▸ **ASSIGNED TASK**:
Report back each line of the records that contains the string "setSize".

▸ **DATA EXCERPTS**:
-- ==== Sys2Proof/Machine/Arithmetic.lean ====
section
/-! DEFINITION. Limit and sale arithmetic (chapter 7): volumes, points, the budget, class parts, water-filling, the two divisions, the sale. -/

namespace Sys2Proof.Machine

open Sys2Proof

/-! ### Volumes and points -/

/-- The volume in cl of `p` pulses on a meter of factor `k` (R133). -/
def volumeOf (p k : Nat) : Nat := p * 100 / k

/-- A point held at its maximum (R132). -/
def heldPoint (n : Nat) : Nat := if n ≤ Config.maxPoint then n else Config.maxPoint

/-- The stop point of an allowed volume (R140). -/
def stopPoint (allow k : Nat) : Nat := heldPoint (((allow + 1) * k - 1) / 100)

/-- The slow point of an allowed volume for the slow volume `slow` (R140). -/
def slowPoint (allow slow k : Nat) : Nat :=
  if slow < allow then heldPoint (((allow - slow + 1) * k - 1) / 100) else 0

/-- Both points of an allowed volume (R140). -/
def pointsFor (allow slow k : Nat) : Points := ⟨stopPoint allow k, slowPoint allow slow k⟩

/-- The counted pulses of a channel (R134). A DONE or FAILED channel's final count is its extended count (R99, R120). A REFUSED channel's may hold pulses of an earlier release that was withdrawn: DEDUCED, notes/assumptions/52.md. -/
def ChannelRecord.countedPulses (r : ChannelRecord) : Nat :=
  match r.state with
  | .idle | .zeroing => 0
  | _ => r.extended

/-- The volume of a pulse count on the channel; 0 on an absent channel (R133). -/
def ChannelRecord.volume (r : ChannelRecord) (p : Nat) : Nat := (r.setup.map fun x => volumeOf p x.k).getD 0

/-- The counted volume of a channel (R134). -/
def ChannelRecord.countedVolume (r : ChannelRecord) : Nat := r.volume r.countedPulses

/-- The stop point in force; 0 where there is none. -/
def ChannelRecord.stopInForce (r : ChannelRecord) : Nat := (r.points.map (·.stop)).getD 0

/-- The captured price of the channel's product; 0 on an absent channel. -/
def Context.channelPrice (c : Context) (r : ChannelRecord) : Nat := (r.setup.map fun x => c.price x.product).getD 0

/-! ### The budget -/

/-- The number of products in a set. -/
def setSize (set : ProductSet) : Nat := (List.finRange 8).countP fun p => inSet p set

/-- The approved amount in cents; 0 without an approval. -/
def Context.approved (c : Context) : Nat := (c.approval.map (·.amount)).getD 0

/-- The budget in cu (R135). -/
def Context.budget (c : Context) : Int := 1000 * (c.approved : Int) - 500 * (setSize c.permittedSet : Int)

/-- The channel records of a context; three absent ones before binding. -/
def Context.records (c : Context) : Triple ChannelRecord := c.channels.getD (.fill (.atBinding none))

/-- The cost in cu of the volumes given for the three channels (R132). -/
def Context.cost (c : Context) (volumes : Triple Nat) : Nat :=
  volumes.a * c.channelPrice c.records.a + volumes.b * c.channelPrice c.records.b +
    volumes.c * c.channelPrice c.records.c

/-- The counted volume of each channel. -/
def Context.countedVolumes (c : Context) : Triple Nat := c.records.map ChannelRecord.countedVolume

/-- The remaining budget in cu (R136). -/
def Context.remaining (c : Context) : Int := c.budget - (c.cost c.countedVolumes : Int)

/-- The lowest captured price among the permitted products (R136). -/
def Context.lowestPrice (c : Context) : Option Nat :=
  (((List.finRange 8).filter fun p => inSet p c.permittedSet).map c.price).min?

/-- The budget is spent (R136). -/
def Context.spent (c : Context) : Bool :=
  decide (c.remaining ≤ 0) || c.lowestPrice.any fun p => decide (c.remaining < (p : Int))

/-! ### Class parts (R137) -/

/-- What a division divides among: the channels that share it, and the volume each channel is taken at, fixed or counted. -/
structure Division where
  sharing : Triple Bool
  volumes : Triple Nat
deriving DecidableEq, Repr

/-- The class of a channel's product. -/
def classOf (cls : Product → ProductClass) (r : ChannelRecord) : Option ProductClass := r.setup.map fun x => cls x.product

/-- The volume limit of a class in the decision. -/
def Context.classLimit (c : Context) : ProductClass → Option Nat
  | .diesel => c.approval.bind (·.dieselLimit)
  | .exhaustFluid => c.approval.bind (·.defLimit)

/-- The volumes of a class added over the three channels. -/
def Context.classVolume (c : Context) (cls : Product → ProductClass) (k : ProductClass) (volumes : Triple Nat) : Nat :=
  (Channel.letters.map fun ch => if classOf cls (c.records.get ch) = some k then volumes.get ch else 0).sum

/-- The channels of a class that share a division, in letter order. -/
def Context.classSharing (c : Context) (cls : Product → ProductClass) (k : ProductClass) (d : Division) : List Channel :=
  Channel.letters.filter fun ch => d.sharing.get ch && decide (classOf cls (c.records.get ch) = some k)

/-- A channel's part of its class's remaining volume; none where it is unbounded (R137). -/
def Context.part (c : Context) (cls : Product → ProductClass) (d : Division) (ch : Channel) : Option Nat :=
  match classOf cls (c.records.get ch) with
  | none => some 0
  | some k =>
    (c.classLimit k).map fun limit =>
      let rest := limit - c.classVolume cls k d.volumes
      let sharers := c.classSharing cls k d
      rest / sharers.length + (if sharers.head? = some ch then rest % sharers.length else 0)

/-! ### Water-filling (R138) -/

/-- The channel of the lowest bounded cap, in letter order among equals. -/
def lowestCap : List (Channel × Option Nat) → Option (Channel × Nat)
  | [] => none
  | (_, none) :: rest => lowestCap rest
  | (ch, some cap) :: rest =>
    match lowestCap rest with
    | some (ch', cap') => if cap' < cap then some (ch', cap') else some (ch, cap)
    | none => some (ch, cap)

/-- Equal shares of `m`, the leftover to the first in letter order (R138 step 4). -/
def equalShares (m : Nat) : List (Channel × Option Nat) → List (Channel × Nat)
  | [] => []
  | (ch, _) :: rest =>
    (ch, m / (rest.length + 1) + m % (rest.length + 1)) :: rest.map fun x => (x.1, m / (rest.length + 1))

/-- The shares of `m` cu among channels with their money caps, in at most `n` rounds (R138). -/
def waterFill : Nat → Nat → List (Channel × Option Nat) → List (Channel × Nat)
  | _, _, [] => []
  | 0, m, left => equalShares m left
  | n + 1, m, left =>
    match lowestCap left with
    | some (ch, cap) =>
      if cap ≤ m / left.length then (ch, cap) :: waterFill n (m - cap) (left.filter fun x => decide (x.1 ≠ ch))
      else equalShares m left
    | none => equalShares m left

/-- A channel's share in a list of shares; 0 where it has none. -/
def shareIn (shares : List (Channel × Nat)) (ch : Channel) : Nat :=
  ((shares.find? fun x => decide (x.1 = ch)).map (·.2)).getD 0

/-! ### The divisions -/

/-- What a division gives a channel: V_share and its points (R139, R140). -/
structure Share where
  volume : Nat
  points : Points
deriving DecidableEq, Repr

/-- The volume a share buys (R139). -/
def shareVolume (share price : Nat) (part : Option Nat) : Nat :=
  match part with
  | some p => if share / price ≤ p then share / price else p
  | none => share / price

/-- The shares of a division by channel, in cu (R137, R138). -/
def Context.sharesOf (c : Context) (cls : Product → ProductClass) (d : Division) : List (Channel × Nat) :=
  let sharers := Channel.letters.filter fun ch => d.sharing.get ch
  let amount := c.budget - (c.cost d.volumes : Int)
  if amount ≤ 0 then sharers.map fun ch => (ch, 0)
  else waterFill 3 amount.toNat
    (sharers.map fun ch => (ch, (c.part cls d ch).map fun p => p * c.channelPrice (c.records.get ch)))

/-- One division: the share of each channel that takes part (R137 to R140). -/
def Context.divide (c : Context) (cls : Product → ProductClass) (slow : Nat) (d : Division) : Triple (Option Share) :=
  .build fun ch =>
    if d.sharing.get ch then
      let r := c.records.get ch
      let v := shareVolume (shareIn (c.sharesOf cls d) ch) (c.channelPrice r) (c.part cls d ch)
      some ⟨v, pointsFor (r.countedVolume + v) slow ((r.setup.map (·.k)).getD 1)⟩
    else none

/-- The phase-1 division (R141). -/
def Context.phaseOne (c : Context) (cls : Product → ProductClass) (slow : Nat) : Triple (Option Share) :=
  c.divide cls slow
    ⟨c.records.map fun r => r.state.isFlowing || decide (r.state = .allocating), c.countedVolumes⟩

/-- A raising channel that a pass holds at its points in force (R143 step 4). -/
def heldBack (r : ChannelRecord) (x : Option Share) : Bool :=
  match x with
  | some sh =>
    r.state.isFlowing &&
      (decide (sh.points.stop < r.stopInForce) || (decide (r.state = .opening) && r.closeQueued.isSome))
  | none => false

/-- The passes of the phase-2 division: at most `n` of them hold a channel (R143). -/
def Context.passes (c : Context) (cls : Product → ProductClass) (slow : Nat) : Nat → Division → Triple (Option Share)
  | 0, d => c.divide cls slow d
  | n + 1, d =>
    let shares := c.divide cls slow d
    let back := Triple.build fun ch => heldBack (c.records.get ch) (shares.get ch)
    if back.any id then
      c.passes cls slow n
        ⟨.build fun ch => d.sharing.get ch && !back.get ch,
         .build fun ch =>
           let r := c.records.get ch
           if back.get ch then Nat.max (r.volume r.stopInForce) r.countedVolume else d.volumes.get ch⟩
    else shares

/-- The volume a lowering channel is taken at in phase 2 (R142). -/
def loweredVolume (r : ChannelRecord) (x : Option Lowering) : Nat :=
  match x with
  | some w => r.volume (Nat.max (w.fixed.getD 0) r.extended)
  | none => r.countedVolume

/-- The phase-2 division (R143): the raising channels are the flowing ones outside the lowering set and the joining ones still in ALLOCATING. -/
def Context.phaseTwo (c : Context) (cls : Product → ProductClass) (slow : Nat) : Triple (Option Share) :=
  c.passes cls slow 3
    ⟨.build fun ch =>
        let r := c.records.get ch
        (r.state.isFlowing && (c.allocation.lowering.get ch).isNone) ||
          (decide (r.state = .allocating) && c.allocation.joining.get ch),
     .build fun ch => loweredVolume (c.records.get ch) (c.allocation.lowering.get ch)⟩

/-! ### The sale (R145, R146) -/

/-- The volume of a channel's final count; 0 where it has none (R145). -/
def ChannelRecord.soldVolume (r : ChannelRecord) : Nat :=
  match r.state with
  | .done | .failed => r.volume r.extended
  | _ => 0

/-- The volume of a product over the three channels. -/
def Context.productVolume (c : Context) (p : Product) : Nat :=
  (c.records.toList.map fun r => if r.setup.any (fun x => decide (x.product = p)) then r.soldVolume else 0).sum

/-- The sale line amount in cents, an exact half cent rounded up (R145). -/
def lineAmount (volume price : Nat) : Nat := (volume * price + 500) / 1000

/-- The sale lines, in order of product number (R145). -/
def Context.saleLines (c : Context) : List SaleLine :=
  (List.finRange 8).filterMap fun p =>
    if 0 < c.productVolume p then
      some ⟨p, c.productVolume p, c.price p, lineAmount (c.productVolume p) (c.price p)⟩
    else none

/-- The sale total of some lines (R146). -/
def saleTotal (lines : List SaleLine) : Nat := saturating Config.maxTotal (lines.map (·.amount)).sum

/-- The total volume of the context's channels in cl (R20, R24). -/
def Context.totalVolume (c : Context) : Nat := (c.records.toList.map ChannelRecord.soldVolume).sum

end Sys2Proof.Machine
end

▸ **EXERCISE ANSWER**:
def setSize (set : ProductSet) : Nat := (List.finRange 8).countP fun p => inSet p set
def Context.budget (c : Context) : Int := 1000 * (c.approved : Int) - 500 * (setSize c.permittedSet : Int)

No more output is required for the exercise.